> **YOUR TASK**
Up to and including the line with "x with adds", please reproduce the lines below exactly, beginning with the first.
-- RECORD EXTRACTS follows --
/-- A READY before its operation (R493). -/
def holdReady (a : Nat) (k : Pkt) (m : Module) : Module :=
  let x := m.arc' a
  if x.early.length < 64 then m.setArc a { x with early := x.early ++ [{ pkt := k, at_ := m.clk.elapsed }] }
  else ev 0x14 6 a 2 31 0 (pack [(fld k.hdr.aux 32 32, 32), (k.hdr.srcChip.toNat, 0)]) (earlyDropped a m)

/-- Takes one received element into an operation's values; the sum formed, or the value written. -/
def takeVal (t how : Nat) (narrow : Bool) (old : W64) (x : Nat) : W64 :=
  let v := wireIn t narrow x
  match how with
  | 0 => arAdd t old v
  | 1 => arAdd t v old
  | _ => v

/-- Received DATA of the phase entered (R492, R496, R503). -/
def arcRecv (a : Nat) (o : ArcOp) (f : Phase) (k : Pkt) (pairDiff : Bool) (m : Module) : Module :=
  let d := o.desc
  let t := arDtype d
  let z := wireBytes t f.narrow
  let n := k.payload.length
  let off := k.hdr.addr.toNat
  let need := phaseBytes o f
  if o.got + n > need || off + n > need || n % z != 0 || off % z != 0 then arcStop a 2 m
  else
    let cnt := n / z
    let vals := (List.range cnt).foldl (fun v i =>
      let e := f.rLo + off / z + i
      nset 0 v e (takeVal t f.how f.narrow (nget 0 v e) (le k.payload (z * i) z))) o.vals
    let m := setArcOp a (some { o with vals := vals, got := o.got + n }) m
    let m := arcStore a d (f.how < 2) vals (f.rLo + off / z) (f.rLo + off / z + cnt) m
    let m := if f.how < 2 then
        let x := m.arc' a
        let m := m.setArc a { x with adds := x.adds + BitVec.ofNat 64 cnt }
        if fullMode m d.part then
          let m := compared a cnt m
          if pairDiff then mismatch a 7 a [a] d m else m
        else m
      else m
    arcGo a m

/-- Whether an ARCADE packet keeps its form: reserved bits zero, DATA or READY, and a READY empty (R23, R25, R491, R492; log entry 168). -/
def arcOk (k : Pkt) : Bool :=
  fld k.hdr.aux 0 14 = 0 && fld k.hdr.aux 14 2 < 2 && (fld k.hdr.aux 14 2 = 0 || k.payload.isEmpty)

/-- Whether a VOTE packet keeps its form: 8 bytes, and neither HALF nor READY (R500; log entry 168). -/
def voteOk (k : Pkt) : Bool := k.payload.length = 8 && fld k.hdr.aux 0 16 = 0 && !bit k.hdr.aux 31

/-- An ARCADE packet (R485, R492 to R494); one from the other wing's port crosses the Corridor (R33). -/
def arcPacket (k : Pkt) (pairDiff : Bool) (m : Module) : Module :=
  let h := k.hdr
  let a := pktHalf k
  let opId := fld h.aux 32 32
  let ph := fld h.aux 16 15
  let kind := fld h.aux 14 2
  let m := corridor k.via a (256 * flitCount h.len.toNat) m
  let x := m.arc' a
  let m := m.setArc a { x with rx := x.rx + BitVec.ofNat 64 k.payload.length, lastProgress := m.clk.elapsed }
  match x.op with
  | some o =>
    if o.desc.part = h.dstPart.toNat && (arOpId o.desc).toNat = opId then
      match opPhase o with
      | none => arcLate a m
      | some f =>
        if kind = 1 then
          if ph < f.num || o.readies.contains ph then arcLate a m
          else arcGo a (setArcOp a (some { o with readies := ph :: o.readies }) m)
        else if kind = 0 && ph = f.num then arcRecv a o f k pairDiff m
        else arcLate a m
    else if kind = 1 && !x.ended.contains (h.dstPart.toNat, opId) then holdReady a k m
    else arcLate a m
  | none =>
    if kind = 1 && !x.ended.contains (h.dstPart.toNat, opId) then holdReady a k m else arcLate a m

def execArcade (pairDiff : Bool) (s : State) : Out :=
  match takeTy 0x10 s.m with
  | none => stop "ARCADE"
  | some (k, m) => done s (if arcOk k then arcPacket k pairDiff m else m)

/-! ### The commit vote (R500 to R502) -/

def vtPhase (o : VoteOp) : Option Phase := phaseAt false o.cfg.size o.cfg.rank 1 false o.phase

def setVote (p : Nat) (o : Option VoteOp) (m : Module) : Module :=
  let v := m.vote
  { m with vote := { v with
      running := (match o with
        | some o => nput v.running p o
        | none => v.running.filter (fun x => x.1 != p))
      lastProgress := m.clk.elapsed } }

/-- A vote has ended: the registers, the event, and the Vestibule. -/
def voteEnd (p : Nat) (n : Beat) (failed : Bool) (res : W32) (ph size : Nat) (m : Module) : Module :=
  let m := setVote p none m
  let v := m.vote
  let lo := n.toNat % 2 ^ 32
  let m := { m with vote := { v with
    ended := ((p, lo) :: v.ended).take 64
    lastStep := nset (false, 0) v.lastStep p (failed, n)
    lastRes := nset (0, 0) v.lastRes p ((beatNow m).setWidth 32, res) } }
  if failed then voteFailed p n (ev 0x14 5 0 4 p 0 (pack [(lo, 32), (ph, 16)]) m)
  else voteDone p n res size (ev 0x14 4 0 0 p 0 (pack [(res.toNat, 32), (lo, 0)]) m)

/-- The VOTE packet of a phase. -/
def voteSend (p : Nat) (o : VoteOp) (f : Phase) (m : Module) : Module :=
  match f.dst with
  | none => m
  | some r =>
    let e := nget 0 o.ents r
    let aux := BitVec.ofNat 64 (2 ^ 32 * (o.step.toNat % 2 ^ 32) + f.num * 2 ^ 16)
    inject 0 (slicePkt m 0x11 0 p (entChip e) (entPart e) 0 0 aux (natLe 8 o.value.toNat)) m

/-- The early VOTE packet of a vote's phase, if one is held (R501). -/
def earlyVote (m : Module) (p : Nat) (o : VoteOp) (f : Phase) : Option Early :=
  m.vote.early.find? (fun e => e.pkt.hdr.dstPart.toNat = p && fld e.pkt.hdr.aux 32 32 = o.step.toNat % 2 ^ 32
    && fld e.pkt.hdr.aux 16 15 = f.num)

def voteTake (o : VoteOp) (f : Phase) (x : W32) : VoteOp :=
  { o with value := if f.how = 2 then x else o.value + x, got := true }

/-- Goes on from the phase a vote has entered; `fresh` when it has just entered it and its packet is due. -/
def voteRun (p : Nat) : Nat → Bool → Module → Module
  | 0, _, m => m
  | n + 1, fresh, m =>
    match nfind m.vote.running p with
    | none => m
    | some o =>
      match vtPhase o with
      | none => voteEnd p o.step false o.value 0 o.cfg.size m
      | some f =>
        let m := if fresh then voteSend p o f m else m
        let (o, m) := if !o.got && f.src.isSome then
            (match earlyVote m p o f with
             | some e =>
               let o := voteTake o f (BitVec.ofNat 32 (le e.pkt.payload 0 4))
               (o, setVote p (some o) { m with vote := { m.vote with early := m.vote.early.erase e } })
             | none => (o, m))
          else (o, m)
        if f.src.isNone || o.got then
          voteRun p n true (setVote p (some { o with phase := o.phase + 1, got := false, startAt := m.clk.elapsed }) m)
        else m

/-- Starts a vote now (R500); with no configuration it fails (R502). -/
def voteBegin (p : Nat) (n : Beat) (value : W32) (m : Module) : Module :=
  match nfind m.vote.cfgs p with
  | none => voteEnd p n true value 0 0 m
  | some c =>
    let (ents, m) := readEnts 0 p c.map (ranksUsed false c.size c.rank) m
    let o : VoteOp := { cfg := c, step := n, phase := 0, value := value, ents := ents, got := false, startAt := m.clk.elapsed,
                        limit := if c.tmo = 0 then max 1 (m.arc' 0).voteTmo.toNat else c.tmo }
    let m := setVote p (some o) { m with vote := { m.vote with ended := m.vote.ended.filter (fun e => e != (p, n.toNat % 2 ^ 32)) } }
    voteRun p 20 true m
-- RECORD EXTRACTS concluded --
> **SOLUTION TO THE PROBLEM**
/-- A READY before its operation (R493). -/
def holdReady (a : Nat) (k : Pkt) (m : Module) : Module :=
  let x := m.arc' a
  if x.early.length < 64 then m.setArc a { x with early := x.early ++ [{ pkt := k, at_ := m.clk.elapsed }] }
  else ev 0x14 6 a 2 31 0 (pack [(fld k.hdr.aux 32 32, 32), (k.hdr.srcChip.toNat, 0)]) (earlyDropped a m)

/-- Takes one received element into an operation's values; the sum formed, or the value written. -/
def takeVal (t how : Nat) (narrow : Bool) (old : W64) (x : Nat) : W64 :=
  let v := wireIn t narrow x
  match how with
  | 0 => arAdd t old v
  | 1 => arAdd t v old
  | _ => v

/-- Received DATA of the phase entered (R492, R496, R503). -/
def arcRecv (a : Nat) (o : ArcOp) (f : Phase) (k : Pkt) (pairDiff : Bool) (m : Module) : Module :=
  let d := o.desc
  let t := arDtype d
  let z := wireBytes t f.narrow
  let n := k.payload.length
  let off := k.hdr.addr.toNat
  let need := phaseBytes o f
  if o.got + n > need || off + n > need || n % z != 0 || off % z != 0 then arcStop a 2 m
  else
    let cnt := n / z
    let vals := (List.range cnt).foldl (fun v i =>
      let e := f.rLo + off / z + i
      nset 0 v e (takeVal t f.how f.narrow (nget 0 v e) (le k.payload (z * i) z))) o.vals
    let m := setArcOp a (some { o with vals := vals, got := o.got + n }) m
    let m := arcStore a d (f.how < 2) vals (f.rLo + off / z) (f.rLo + off / z + cnt) m
    let m := if f.how < 2 then
        let x := m.arc' a
        let m := m.setArc a { x with adds := x.adds + BitVec.ofNat 64 cnt }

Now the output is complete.